[Items from a data source]
# # # # #

-- ==== Sys2Proof/Laws/MicroStep.lean ====
section
/-! SUPPORT. The micro-steps of all stages as one function on the registers, and what a step can do, said once: every invariant
and every frame is derived from `step_next_cases`. -/

namespace Sys2Proof.Machine

/-- The micro-step of a (stage, sub) pair that rule R91 lists; a holding stage changes no register. -/
def microStep (m : List Host.Cell) (r : Regs) : Except Fault Regs :=
  match r.stage with
  | .start =>
    match r.sub.toNat with
    | 0 => .ok (pCand r)
    | 1 => pWalk m r
    | _ => .ok (pJudge r)
  | .preambleFound =>
    match r.sub.toNat with
    | 0 => .ok (sCheck r)
    | _ => sShift m r
  | .syncFound =>
    match r.sub.toNat with
    | 0 => .ok (mInit r)
    | 1 => .ok (mSymbol r)
    | 2 => mZeros m r
    | 3 => mOnes m r
    | _ => .ok (mJudge r)
  | .symbolsDemodulated =>
    match r.sub.toNat with
    | 0 => .ok (kInit r)
    | 1 => .ok (kAdd r)
    | _ => .ok (kCmp r)
  | .checksumVerified => .ok (vEval r)
  | .idle => .ok r
  | .done => .ok r
  | .failed => .ok r

/-- The eight values of a sub-state. -/
theorem sub_cases (sub : BitVec 3) :
    sub = 0#3 ∨ sub = 1#3 ∨ sub = 2#3 ∨ sub = 3#3 ∨ sub = 4#3 ∨ sub = 5#3 ∨ sub = 6#3 ∨ sub = 7#3 := by
  revert sub
  decide

/-- The operation of a listed pair is its micro-step. -/
theorem exec_operation {st : State} (hl : st.regs.stage.lists st.regs.sub = true) :
    exec (st.regs.stage.operation st.regs.sub) st = st.finish (microStep st.cap st.regs) := by
  obtain ⟨rst, start, n, cap, r, w⟩ := st
  obtain ⟨g, sub⟩ := r
  dsimp only at hl ⊢
  rcases sub_cases sub with h | h | h | h | h | h | h | h <;> subst h <;> cases g <;>
    first
    | rfl
    | exact absurd hl (by decide)

/-- What a step out of reset can do, whole: present the result of a BITAT on the model's wires, start a call, or run the
micro-step of a listed pair. -/
theorem step_next_cases {st t : State} (h : st.rst = false) (hs : step st = .next t) :
    (∃ i b, st.bitat = .request i ∧ bitAt st.cap st.regs.blen.toNat i.toNat = .ok b ∧
      t = { st with bitat := .result i b }) ∨
    (st.noRequest = true ∧ st.sampled = true ∧ st.busy = false ∧ t = st.withRegs (Regs.startCall st.readBytes)) ∨
    (st.noRequest = true ∧ st.sampled = false ∧ st.regs.stage.lists st.regs.sub = true ∧
      ∃ r, microStep st.cap st.regs = .ok r ∧ t = st.withRegs r) := by
  by_cases hr : st.noRequest = true
  · cases hsam : st.sampled
    · cases hl : st.regs.stage.lists st.regs.sub
      · rw [step_of_unlisted h hr hsam hl] at hs
        cases hs
      · rw [step_of_stage h hr hsam hl, exec_operation hl] at hs
        obtain ⟨r, h1, h2⟩ := State.finish_eq_next.mp hs
        exact .inr (.inr ⟨hr, rfl, rfl, r, h1, h2⟩)
    · have hb : st.busy = false := by
        simp only [State.sampled, Bool.and_eq_true, Bool.not_eq_true'] at hsam
        exact hsam.1.2
      rw [step_of_sampled h hr hsam] at hs
      simp only [exec, execDecode, hb] at hs
      cases hs
      exact .inr (.inl ⟨hr, rfl, hb, rfl⟩)
  · unfold State.noRequest at hr
    split at hr
    · rename_i i hi
      rw [step_of_request h hi] at hs
      have hx : bitIndex (i.extractLsb' 3 7) (i.extractLsb' 0 3) = i := by
        unfold bitIndex
        ext k hk
        simp only [BitVec.getElem_append, BitVec.getElem_extractLsb']
        split
        · simp [BitVec.getLsbD, BitVec.getElem_eq_testBit_toNat]
        · rename_i hk3
          have : 3 + (k - 3) = k := by omega
          simp [this, BitVec.getLsbD, BitVec.getElem_eq_testBit_toNat]
      simp only [exec, execBitat, hx] at hs
      left
      cases hb : bitAt st.cap st.regs.blen.toNat i.toNat with
      | error f => rw [hb] at hs; cases hs
      | ok b =>
        rw [hb] at hs
        cases hs
        exact ⟨i, b, hi, hb, rfl⟩
    · exact absurd rfl hr

end Sys2Proof.Machine
end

# # # # #

*ACTION ITEM*
Among the entries above, the lines between the ones containing "false := by" and "exact .inr (.inl ⟨hr, rfl, hb, rfl⟩)", inclusive, are to be transcribed exactly. No other line is to be given.

*ANSWER TO THE EXERCISE*
    · have hb : st.busy = false := by
        simp only [State.sampled, Bool.and_eq_true, Bool.not_eq_true'] at hsam
        exact hsam.1.2
      rw [step_of_sampled h hr hsam] at hs
      simp only [exec, execDecode, hb] at hs
      cases hs
      exact .inr (.inl ⟨hr, rfl, hb, rfl⟩)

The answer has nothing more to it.